» **Task instructions**: Would you please retype, exactly, the lines of the listing below between the line with "Claims (R422) -/" and the line with "if qType s q", inclusive?

:: Extracted records

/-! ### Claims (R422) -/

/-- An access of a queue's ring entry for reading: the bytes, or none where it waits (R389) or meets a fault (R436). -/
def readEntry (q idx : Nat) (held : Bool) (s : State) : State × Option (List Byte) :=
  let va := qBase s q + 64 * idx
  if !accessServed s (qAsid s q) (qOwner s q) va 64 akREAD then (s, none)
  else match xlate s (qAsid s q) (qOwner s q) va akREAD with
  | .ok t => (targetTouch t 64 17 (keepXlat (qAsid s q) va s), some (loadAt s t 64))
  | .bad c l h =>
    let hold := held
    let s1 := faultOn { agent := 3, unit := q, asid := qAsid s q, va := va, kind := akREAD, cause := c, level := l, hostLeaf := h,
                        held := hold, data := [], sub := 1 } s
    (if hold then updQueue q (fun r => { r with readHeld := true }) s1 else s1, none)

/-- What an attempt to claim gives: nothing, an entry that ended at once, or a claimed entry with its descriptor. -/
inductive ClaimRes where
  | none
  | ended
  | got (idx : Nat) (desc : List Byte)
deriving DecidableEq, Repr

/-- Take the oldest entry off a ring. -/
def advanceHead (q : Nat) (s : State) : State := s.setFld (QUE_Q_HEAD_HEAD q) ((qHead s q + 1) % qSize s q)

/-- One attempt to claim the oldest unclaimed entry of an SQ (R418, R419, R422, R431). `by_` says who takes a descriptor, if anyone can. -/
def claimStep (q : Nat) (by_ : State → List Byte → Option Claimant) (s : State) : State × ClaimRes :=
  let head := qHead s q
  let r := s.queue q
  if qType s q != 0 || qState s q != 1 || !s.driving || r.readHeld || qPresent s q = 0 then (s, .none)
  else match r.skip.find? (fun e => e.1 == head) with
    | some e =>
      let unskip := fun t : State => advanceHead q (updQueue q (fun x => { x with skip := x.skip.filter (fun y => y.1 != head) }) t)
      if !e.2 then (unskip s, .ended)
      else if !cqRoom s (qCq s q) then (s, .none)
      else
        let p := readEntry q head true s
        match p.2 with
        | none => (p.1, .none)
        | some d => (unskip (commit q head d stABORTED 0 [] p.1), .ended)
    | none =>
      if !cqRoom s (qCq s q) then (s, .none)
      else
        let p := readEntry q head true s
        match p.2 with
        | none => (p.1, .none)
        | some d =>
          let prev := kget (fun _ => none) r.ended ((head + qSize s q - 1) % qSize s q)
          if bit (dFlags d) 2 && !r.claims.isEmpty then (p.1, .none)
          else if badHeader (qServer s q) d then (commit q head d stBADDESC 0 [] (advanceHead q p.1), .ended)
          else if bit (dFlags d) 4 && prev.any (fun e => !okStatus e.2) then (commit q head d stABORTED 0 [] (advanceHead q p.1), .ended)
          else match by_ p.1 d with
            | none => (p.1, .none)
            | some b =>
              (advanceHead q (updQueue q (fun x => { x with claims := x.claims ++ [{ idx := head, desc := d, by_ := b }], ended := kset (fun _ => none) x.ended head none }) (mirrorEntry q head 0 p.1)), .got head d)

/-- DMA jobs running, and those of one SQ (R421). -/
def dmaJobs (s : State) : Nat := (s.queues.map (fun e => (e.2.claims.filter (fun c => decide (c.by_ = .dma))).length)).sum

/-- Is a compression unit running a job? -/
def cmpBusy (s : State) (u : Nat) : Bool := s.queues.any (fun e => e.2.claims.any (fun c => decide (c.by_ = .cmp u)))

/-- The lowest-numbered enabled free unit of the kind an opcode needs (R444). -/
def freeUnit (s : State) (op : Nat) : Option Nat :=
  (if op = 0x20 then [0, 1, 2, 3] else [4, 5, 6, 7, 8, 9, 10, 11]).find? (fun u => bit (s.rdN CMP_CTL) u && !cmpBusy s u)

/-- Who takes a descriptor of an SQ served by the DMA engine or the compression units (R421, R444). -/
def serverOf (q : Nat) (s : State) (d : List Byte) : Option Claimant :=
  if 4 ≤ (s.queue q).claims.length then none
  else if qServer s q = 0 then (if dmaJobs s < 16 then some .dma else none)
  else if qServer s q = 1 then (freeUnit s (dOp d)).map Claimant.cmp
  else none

::::
:: Extracted records

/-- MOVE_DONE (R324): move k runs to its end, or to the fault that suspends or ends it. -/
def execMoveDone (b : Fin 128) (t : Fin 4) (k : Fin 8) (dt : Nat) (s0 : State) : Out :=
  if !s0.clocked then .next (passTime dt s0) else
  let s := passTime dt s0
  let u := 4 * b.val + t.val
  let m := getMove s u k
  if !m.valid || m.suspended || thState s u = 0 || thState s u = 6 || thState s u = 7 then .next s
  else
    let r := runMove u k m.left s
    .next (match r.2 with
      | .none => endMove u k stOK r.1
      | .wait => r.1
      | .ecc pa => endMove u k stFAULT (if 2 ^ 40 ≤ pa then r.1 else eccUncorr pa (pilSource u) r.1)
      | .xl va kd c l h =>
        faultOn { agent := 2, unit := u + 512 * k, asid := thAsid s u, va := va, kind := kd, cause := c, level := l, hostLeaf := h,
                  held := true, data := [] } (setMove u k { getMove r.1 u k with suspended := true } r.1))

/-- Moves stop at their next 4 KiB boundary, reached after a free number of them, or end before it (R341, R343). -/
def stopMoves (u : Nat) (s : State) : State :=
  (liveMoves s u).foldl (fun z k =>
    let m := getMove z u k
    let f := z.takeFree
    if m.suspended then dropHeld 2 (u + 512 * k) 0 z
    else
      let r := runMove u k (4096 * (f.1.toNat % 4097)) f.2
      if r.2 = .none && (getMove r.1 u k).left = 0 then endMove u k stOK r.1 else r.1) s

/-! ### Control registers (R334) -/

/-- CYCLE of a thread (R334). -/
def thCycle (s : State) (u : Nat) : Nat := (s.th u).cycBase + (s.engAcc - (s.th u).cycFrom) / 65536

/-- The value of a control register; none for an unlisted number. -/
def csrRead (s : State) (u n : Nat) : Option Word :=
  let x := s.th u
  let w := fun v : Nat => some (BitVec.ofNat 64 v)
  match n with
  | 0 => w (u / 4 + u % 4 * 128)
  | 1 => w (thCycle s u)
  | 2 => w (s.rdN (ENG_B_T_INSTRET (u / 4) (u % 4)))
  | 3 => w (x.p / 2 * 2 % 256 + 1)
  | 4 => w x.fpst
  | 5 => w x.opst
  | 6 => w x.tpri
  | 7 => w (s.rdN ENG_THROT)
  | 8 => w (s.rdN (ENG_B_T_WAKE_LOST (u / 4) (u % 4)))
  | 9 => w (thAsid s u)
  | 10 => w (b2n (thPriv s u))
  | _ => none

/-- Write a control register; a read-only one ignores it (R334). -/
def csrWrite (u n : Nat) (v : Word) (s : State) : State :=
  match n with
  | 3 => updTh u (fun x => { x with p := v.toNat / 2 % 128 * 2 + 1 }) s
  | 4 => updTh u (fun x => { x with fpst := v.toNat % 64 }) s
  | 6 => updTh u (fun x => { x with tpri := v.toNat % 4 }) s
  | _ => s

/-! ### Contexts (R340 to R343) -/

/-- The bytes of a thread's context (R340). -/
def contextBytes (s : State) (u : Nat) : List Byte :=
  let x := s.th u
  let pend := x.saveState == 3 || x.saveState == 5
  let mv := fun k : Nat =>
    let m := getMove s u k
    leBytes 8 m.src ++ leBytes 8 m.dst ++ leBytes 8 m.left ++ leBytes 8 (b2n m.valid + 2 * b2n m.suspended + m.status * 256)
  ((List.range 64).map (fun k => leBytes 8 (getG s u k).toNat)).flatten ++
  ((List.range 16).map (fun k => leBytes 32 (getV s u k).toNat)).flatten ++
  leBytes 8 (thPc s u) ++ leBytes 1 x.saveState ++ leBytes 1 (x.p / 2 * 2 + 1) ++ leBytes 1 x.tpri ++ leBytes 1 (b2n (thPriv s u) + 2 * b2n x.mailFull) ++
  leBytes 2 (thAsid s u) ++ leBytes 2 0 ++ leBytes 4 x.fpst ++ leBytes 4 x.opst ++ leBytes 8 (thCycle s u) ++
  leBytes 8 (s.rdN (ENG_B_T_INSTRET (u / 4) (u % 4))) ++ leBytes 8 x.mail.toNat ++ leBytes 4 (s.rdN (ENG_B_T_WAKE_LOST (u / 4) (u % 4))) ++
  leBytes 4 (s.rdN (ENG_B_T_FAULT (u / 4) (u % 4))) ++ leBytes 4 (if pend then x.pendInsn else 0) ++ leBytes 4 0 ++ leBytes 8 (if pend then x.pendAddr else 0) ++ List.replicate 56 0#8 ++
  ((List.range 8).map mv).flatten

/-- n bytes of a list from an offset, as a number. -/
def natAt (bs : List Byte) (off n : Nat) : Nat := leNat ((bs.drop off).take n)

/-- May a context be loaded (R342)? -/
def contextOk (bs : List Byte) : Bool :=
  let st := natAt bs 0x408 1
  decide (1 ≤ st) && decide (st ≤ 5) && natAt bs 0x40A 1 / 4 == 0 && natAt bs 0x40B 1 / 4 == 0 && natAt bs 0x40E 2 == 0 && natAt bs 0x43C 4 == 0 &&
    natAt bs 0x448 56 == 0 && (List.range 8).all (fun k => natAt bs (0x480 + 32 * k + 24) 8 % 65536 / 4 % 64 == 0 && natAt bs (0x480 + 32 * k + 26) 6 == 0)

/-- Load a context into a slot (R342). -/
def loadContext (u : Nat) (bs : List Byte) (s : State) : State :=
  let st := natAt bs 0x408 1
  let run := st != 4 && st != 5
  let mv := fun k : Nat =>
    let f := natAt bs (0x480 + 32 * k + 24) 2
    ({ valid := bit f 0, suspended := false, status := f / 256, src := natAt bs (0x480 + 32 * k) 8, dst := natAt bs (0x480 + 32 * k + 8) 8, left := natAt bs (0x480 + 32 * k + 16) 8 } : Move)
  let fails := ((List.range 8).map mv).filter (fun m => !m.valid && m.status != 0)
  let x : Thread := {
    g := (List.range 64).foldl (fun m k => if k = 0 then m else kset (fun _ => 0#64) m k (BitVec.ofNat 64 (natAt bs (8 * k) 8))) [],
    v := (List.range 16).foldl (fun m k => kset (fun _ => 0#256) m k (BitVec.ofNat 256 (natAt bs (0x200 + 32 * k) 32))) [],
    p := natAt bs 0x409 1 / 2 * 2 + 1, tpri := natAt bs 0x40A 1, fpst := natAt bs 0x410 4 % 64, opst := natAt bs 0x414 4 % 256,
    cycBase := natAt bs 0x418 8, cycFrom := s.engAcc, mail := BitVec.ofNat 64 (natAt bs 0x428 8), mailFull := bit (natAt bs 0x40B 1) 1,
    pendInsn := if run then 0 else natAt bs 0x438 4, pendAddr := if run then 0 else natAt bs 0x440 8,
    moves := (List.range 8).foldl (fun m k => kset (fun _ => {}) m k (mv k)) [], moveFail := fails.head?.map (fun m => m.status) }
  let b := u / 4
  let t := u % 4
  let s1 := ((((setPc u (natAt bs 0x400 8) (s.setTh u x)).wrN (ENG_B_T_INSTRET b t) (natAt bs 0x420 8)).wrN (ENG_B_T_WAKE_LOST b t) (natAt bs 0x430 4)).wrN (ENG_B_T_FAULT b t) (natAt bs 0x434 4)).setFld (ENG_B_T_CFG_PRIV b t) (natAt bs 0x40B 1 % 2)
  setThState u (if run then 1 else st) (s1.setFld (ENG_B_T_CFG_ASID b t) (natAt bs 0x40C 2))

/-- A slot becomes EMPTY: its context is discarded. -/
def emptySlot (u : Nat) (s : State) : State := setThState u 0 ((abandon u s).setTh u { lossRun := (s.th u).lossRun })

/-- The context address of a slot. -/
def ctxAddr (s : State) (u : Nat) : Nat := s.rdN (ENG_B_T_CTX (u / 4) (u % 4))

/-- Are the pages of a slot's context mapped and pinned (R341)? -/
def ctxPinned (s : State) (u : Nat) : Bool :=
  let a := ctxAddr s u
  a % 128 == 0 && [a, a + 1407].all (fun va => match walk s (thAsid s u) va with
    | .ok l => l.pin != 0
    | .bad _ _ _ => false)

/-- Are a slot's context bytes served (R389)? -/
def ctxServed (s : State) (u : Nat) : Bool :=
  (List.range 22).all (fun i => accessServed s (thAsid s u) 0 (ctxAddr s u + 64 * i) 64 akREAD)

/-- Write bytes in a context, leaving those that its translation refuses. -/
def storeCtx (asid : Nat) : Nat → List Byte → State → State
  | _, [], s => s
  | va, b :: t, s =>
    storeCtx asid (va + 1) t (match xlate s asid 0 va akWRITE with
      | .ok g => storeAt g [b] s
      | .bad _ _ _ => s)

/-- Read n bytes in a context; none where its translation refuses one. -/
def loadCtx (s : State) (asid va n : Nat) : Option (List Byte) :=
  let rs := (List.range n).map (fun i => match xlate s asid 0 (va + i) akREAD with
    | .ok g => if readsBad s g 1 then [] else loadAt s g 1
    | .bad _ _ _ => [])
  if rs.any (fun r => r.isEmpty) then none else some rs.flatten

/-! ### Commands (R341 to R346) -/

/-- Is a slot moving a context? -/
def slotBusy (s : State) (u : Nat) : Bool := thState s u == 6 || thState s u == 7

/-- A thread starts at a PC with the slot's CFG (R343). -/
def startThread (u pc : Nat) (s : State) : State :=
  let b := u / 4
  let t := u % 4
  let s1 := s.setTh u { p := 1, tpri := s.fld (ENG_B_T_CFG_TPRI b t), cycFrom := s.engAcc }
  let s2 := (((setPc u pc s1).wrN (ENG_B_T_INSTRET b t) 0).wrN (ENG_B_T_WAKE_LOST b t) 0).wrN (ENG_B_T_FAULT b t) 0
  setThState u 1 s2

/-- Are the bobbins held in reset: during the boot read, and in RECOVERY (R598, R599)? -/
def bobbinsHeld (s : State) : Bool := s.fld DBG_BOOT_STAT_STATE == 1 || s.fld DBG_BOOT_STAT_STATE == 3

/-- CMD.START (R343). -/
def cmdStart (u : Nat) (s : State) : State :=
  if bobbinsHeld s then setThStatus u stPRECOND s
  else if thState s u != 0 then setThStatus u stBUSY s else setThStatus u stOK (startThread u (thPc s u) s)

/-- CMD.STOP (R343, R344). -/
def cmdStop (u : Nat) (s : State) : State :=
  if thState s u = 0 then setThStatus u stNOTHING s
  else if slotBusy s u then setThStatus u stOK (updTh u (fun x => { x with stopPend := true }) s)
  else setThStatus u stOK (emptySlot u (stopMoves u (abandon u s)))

::::

» **Exercise result**:
/-! ### Claims (R422) -/

/-- An access of a queue's ring entry for reading: the bytes, or none where it waits (R389) or meets a fault (R436). -/
def readEntry (q idx : Nat) (held : Bool) (s : State) : State × Option (List Byte) :=
  let va := qBase s q + 64 * idx
  if !accessServed s (qAsid s q) (qOwner s q) va 64 akREAD then (s, none)
  else match xlate s (qAsid s q) (qOwner s q) va akREAD with
  | .ok t => (targetTouch t 64 17 (keepXlat (qAsid s q) va s), some (loadAt s t 64))
  | .bad c l h =>
    let hold := held
    let s1 := faultOn { agent := 3, unit := q, asid := qAsid s q, va := va, kind := akREAD, cause := c, level := l, hostLeaf := h,
                        held := hold, data := [], sub := 1 } s
    (if hold then updQueue q (fun r => { r with readHeld := true }) s1 else s1, none)

/-- What an attempt to claim gives: nothing, an entry that ended at once, or a claimed entry with its descriptor. -/
inductive ClaimRes where
  | none
  | ended
  | got (idx : Nat) (desc : List Byte)
deriving DecidableEq, Repr

/-- Take the oldest entry off a ring. -/
def advanceHead (q : Nat) (s : State) : State := s.setFld (QUE_Q_HEAD_HEAD q) ((qHead s q + 1) % qSize s q)

/-- One attempt to claim the oldest unclaimed entry of an SQ (R418, R419, R422, R431). `by_` says who takes a descriptor, if anyone can. -/
def claimStep (q : Nat) (by_ : State → List Byte → Option Claimant) (s : State) : State × ClaimRes :=
  let head := qHead s q
  let r := s.queue q
  if qType s q != 0 || qState s q != 1 || !s.driving || r.readHeld || qPresent s q = 0 then (s, .none)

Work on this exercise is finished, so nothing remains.